Stored data entries
-- ==== Sys2Proof/Machine/Collectives.lean ====
section
/-!
DEFINITION. Plane-first collectives (12): records, the issue of COLL (12 R236, R237), the sources and tiles of its commands
(12 R230 to R232, R238, R240), matching (12 R229), and the status records with CPREC, CWAITP and CCAN (12 R233, R241).
-/
namespace Sys2Proof.Machine
open Sys2Proof

/-! ### Records (12 R228, R236) -/

namespace Comm
/-- CID. -/
def cid (r : Rec) : Nat := recNat r 0 8
/-- NPART. -/
def npart (r : Rec) : Nat := recNat r 8 2
/-- SELF. -/
def self (r : Rec) : Nat := recNat r 10 2
/-- KIND. -/
def kind (r : Rec) : Nat := recNat r 12 1
/-- LIST. -/
def list (r : Rec) : Nat := recNat r 16 8
/-- The record is legal (12 R228). -/
def legal (r : Rec) : Bool :=
  1 ≤ npart r && self r < npart r && kind r ≤ 1 && (kind r = 1 || npart r ≤ 512) && recNat r 13 3 = 0 &&
  recNat r 28 36 = 0 && list r % 8 = 0
/-- An entry of the participant table. -/
def entry (t : Rec) (i : Nat) : Nat := recNat t (8 * i) 8
/-- DEV of an entry. -/
def dev (e : Nat) : Nat := bitsNat e 8 0
/-- OX of an entry. -/
def ox (e : Nat) : Nat := bitsNat e 20 16
/-- OY of an entry. -/
def oy (e : Nat) : Nat := bitsNat e 27 24
/-- An entry is legal. -/
def entryOk (kind e : Nat) : Bool :=
  if kind = 0 then e < 2 ^ 9 else e < 2 ^ 28 && bitsNat e 23 21 = 0 && bitsNat e 15 9 = 0
/-- The table is legal (12 R228, R229): entries legal and distinct, entry SELF naming the device and, for cohorts, the
instance. -/
def tableOk (r t : Rec) (devnum : Nat) (i : Inst) : Bool :=
  let es := (List.range (npart r)).map (entry t)
  let me := entry t (self r)
  es.all (entryOk (kind r)) && decide es.Nodup && dev me = devnum &&
  (kind r = 0 || (ox me = i.ox && oy me = i.oy))
end Comm

namespace Coll
/-- SRC. -/
def src (r : Rec) : Nat := recNat r 0 8
/-- DST. -/
def dst (r : Rec) : Nat := recNat r 8 8
/-- STATUS. -/
def status (r : Rec) : Nat := recNat r 16 8
/-- COUNT. -/
def count (r : Rec) : Nat := recNat r 24 4
/-- ETYPE. -/
def etype (r : Rec) : Nat := recNat r 28 1
/-- OP. -/
def op (r : Rec) : Nat := recNat r 29 1
/-- ROOT. -/
def root (r : Rec) : Nat := recNat r 30 2
/-- NMEM. -/
def nmem (r : Rec) : Nat := recNat r 32 4
/-- MSTRIDE. -/
def mstride (r : Rec) : Nat := recNat r 36 4
/-- AUX. -/
def auxAt (r : Rec) : Nat := recNat r 40 8
/-- NQ. -/
def nq (r : Rec) : Nat := recNat r 48 2
/-- The bytes of an element; an image stands in 1,024 bytes. -/
def size (r : Rec) : Nat := match etype r with | 0 => 4 | 1 => 2 | 2 => 8 | 3 => 4 | 4 => 8 | _ => 1024
/-- The multiple that SRC and DST are of. -/
def align (r : Rec) : Nat := if etype r = 5 then 64 else size r
/-- The format of a floating-point element. -/
def fmt (r : Rec) : Fmt := match etype r with | 0 => f32 | 1 => b16 | _ => f64
/-- Elements are floating-point. -/
def fp (r : Rec) : Bool := etype r ≤ 2
/-- KMAX (12 R230). -/
def kmax (r : Rec) : Nat := if etype r = 2 then 64 else 32
/-- The function takes members. -/
def stats (fn : BitVec 4) : Bool := 5 ≤ fn && fn ≤ 7

/-- The descriptor is legal (12 R236, R237). -/
def legal (fn : BitVec 4) (prog : Bool) (npart : Nat) (r : Rec) : Bool :=
  recNat r 50 14 = 0 && 1 ≤ count r && count r ≤ 2 ^ 28 && etype r ≤ 5 &&
  (if fn = 6 then 1 ≤ nq r && nq r ≤ 16 else nq r = 0) &&
  (fn = 6 || fn = 7 || auxAt r = 0) &&
  (if stats fn then 1 ≤ nmem r && count r * size r ≤ mstride r && mstride r % size r = 0
    else nmem r = 0 && mstride r = 0) &&
  (if fn = 1 || fn = 2 then root r < npart else root r = 0) &&
  (if fn ≤ 1 then op r ≤ 2 else if fn = 5 then op r ≤ 1 else op r = 0) &&
  (prog || status r = 0) &&
  (!prog || (fn ≤ 3 && etype r ≤ 2 && op r = 0 && count r % 1024 = 0 && status r % 64 = 0)) &&
  (etype r = 5) = (fn = 4) &&
  (!stats fn || etype r = 0 || etype r = 2) &&
  src r % align r = 0 && dst r % align r = 0

/-- A probability of QUANT lies in [0, 1] (12 R240). -/
def probOk (w : Nat) : Bool :=
  match decodeFp f64 w with
  | .fin neg m e => (!neg || m = 0) && cmpX (.num false m e false) (.num false 1 0 false) != .gt
  | _ => false

/-- The bytes of the array at AUX that a function reads. -/
def auxLen (fn : BitVec 4) (r : Rec) : Nat :=
  if fn = 6 && nq r ≤ 16 then 8 * nq r
  else if fn = 7 && count r ≤ 2 ^ 28 && etype r ≤ 2 then count r * size r
  else 0

/-- The destination elements of a participant (12 R237, R238); `n` is the number of members of the ensemble. -/
def dstCount (fn : BitVec 4) (r comm : Rec) (n : Nat) : Nat :=
  if fn = 1 then (if Comm.self comm = root r then count r else 0)
  else if fn = 3 then Comm.npart comm * count r
  else if fn = 5 then 2 * count r
  else if fn = 6 then nq r * count r
  else if fn = 7 then n + 2
  else count r
end Coll

/-- The destination tiles of a progressive command. -/
def CollCmd.tiles (x : CollCmd) : Nat := (Coll.dstCount x.fn x.desc x.comm 0 + 1023) / 1024
/-- The address of the status record of a tile. -/
def CollCmd.statusVa (x : CollCmd) (t : Nat) : Nat := (Coll.status x.desc + 64 * t) % 2 ^ 64

/-! ### Status records (12 R233) -/

/-- WAITING. -/
def stWaiting : Nat := 0
/-- REFINING. -/
def stRefining : Nat := 1
/-- COMPLETE. -/
def stComplete : Nat := 2
/-- CANCELLED. -/
def stCancelled : Nat := 3
/-- FAILED. -/
def stFailed : Nat := 4

/-- Bytes 0 to 7 of a status record. -/
def statusLow (k st kmax e : Nat) : Nat := k % 2 ^ 16 + st % 2 ^ 8 * 2 ^ 16 + kmax % 2 ^ 8 * 2 ^ 24 + e % 2 ^ 16 * 2 ^ 32

/-- A status record as COLL writes it at issue. -/
def statusFresh (kmax : Nat) : List Byte :=
  leBytes 8 (statusLow 0 stWaiting kmax 0) ++ leBytes 4 0xFFFFFFFF ++ List.replicate 52 0

/-- Where bytes of a command lie that must be homed on this device (12 R237). -/
def State.homedSpot (s : State) (c : Cmd) (acc : Access) (va : Nat) : Except EngStop Spot :=
  match s.engSpot c acc spG 1 (BitVec.ofNat 64 va) with
  | .ok (.pa pa) => if s.isLocal pa then .ok (.pa pa) else .error (.dead va)
  | .ok p => .ok p
  | .error e => .error e

/-- Where a status record lies, on this device. -/
def State.statusPa (s : State) (c : Cmd) (x : CollCmd) (t : Nat) : Option Nat :=
  match s.translate c.ctx .write (x.statusVa t) with
  | .ok pa => if s.isLocal pa then some pa else none
  | _ => none

/-- One write of a status record's bytes at an offset. -/
def State.statusWrite (s : State) (c : Cmd) (x : CollCmd) (t off : Nat) (l : List Byte) : State :=
  match s.statusPa c x t with
  | some pa => (s.engWalked c spG 1 (BitVec.ofNat 64 (x.statusVa t))).writeOp (.cmd c.key) (bytesAt (pa + off) l) false
  | none => s

/-- STATE of a record as it stands. -/
def State.statusState (s : State) (c : Cmd) (x : CollCmd) (t : Nat) : Nat :=
  match s.statusPa c x t with | some pa => (s.byteAt (pa + 2)).toNat | none => stFailed

/-- Bytes 0 to 11 of a record that shows a cancellation: STATE and CANCELLER, K as it stands (12 R235). -/
def statusCancelled (old who : Nat) : Nat :=
  old % 2 ^ 16 + stCancelled * 2 ^ 16 + bitsNat old 63 24 * 2 ^ 24 + who % 2 ^ 32 * 2 ^ 64

/-- A tile of a command is cancelled: no plane of it is applied any more (12 R235). -/
def State.noteCancel (s : State) (c : CKey) (t who : Nat) : State :=
  s.onCmd c fun y => match y.kind with
    | .coll z => { y with kind := .coll { z with cancelled := Store.put z.cancelled t who }, units := NSet.add y.units t }
    | _ => y

/-- A cancellation that arrives shows in its participant's record, as one write (12 R235). -/
def State.cancelTile (s : State) (c : Cmd) (x : CollCmd) (t who : Nat) : State :=
  match s.statusPa c x t with
  | none => s
  | some pa =>
    if stRefining < s.statusState c x t then s
    else
      let old := ofLeBytes ((List.range 12).map fun i => s.valueAt (pa + i))
      (s.statusWrite c x t 0 (leBytes 12 (statusCancelled old who))).noteCancel c.key t who

/-- The status records of a command that fails show FAILED: every one where the participants disagree (12 R229), else those
that are neither complete nor cancelled. -/
def State.failTiles (s : State) (c : Cmd) (x : CollCmd) (every : Bool) : State :=
  if !x.prog then s
  else (List.range x.tiles).foldl (fun s t =>
    if !every && stRefining < s.statusState c x t then s else s.statusWrite c x t 2 [BitVec.ofNat 8 stFailed]) s

/-- A page of the command's status records is under migration: a write to them waits (07 R135). -/
def State.tilesMove (s : State) (c : Cmd) (x : CollCmd) : Bool :=
  x.prog && (List.range x.tiles).any fun t =>
    match s.homedSpot c .write (x.statusVa t) with | .error .wait => true | _ => false

/-- The record of tile t is written as COLL writes it at issue (12 R233). -/
def State.openTile (s : State) (c : Cmd) (x : CollCmd) (t : Nat) : Except EngStop State :=
  match s.homedSpot c .write (x.statusVa t) with
  | .error e => .error e
  | .ok _ =>
    let l := statusFresh (Coll.kmax x.desc)
    .ok (((s.statusWrite c x t 0 (l.take 32)).statusWrite c x t 32 (l.drop 32)).onCmd c.key fun y => match y.kind with
      | .coll z => { y with kind := .coll { z with opened := t + 1 } }
      | _ => y)

/-- The records of a command are written in order; a fault stops it at the first tile whose record it meets, and memory
homed elsewhere for good (12 R237). -/
def State.openTiles (key : CKey) : Nat → State → State
  | 0, s => s
  | n + 1, s => match s.cmd? key with
    | none => s
    | some c => match c.kind with
      | .coll x =>
        if x.tiles ≤ x.opened then s
        else match s.openTile c x x.opened with
          | .ok s1 => s1.openTiles key n
          | .error (.fault a cause) => s.stopCmd c x.opened a cause true
          | .error (.dead a) => s.stopCmd c x.opened a cProt false
          | .error (.violation code a) => s.freezeCmd c code a
          | .error .wait => s
      | _ => s

/-! ### COLL at issue (12 R229, R237) -/

/-- SEQ of a communicator is increased as one atomic; its old value is the sequence number. -/
def M.nextSeq (k : GKey) (g : Group) (a : Word64) : M Nat := do
  let va := (a + 24).toNat
  let l ← M.xlatPage g.ctx .rmw [(0, .va va)]
  match l with
  | (_, .pa pa) :: _ => do
    let r ← M.run' fun s => s.atomicHome (.group k) pa 4 (fun x => some ((x + 1) % 2 ^ 32)) false
    match r with
    | some n => pure n
    | none => M.trap { cause := cPoison, xaddr := pa / 32 * 32 }
  | _ => M.stall

/-- COLL under each function (12 R229, R233, R236, R237). -/
def runColl (i : Instr) (f : Fields) (k : GKey) : M Unit := do
  M.gate k
  let g ← M.group k
  let a ← M.clean (g.ssrc f true f.a)
  let b ← M.clean (g.ssrc f true f.b)
  let mis (w : Word64) : M Unit := M.check (w.toNat % 64 = 0) { cause := cMisaligned, xaddr := w.toNat, xinfo := 64 }
  mis a
  mis b
  let prog := f.x.getLsbD 4
  let desc ← M.readRec k a.toNat 64
  let comm ← M.readRec k b.toNat 64
  let table ← M.readRec k (Comm.list comm) (8 * Comm.npart comm)
  let aux ← M.readRec k (Coll.auxAt desc) (Coll.auxLen f.fn desc)
  let inst ← M.inst g
  let devnum ← M.run' fun s => (s.devnum.toNat, s)
  M.legal (wordOf i) (Comm.legal comm && Comm.tableOk comm table devnum inst)
  M.legal (wordOf i) (Coll.legal f.fn prog (Comm.npart comm) desc)
  M.legal (wordOf i) (f.fn != 6 || (List.range (Coll.nq desc)).all fun j => Coll.probOk (recNat aux (8 * j) 8))
  let x : CollCmd := { fn := f.fn, prog := prog, desc := desc, comm := comm, table := table, aux := aux, seq := 0 }
  let seq ← M.nextSeq k g b
  let n ← M.issue k (tlOf f) 0xE4 (.coll { x with seq := seq }) 0
  if prog then M.modify (State.openTiles (.group k (BitVec.ofNat 4 (tlOf f)) n) x.tiles) else pure ()

/-- COLL.ALLRED (12 R236). -/
def execCollAllred (f : Fields) (s : State) : Out := runM (.collAllred f) (runColl (.collAllred f)) s
/-- COLL.REDUCE (12 R236). -/
def execCollReduce (f : Fields) (s : State) : Out := runM (.collReduce f) (runColl (.collReduce f)) s
/-- COLL.BCAST (12 R236). -/
def execCollBcast (f : Fields) (s : State) : Out := runM (.collBcast f) (runColl (.collBcast f)) s
/-- COLL.ALLGATH (12 R236). -/
def execCollAllgath (f : Fields) (s : State) : Out := runM (.collAllgath f) (runColl (.collAllgath f)) s
/-- COLL.XSUM (12 R236). -/
def execCollXsum (f : Fields) (s : State) : Out := runM (.collXsum f) (runColl (.collXsum f)) s
/-- COLL.SPREAD (12 R236). -/
def execCollSpread (f : Fields) (s : State) : Out := runM (.collSpread f) (runColl (.collSpread f)) s
/-- COLL.QUANT (12 R236). -/
def execCollQuant (f : Fields) (s : State) : Out := runM (.collQuant f) (runColl (.collQuant f)) s
/-- COLL.RANKH (12 R236). -/
def execCollRankh (f : Fields) (s : State) : Out := runM (.collRankh f) (runColl (.collRankh f)) s

/-! ### CPREC, CWAITP and CCAN (12 R241) -/

/-- The address of a status record: base and offset. -/
def M.recordBase (k : GKey) (f : Fields) : M (Group × Word64) := do
  let g ← M.group k
  let a ← M.clean (g.ssrc f true f.a)
  pure (g, a + offsetOf false f)

/-- It is a multiple of 64, once every operand has been read (10 R184 steps 1 and 3). -/
def M.recordOk (va : Word64) : M Unit :=
  M.check (va.toNat % 64 = 0) { cause := cMisaligned, xaddr := va.toNat, xinfo := 64 }

/-- Bytes 0 to 7 of a status record, read where the record is homed. -/
def M.readStatus (k : GKey) (g : Group) (va : Word64) : M Nat := do
  let l ← M.xlatPage g.ctx .read [(0, .va va.toNat)]
  match l with
  | (_, .pa pa) :: _ => do
    let r ← M.run' fun s => s.atomicHome (.group k) pa 8 (fun _ => none) false
    match r with
    | some w => pure w
    | none => M.trap { cause := cPoison, xaddr := pa / 32 * 32 }
  | _ => M.stall

/-- CPREC: one load and an acquire of the planes it reads. -/
def execCprec (f : Fields) (s : State) : Out :=
  runM (.cprec f) (fun f k => do
    M.noSpec k
    M.noFence k
    let (g, va) ← M.recordBase k f
    M.recordOk va
    let w ← M.readStatus k g va
    M.onGroup k fun g => { g with regs := g.regs.sdst f.d { val := BitVec.ofNat 64 w } }) s

/-- CWAITP on a record: met, stopped, or neither. -/
def tryCwaitp (f : Fields) (k : GKey) : M Bool := do
  let (g, va) ← M.recordBase k f
  let b ← M.clean (g.ssrc f true f.b)
  M.recordOk va
  let w ← M.readStatus k g va
  let n := min b.toNat (bitsNat w 31 24)
  let st := bitsNat w 23 16
  let met := n ≤ w % 2 ^ 16
  if met || st = stCancelled || st = stFailed then do
    M.onGroup k fun g => { g with regs := (g.regs.pall f.d met).pfill (ptOf f) false }
    pure true
  else pure false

→ **WHAT THE EXERCISE ASKS**
Only those lines of the entries above that run from the line containing "let seq ← M.nextSeq k g b" to the line containing "COLL.ALLRED (12 R236). -/", both included, should be transcribed exactly.

→ **WORKED SOLUTION**
  let seq ← M.nextSeq k g b
  let n ← M.issue k (tlOf f) 0xE4 (.coll { x with seq := seq }) 0
  if prog then M.modify (State.openTiles (.group k (BitVec.ofNat 4 (tlOf f)) n) x.tiles) else pure ()

/-- COLL.ALLRED (12 R236). -/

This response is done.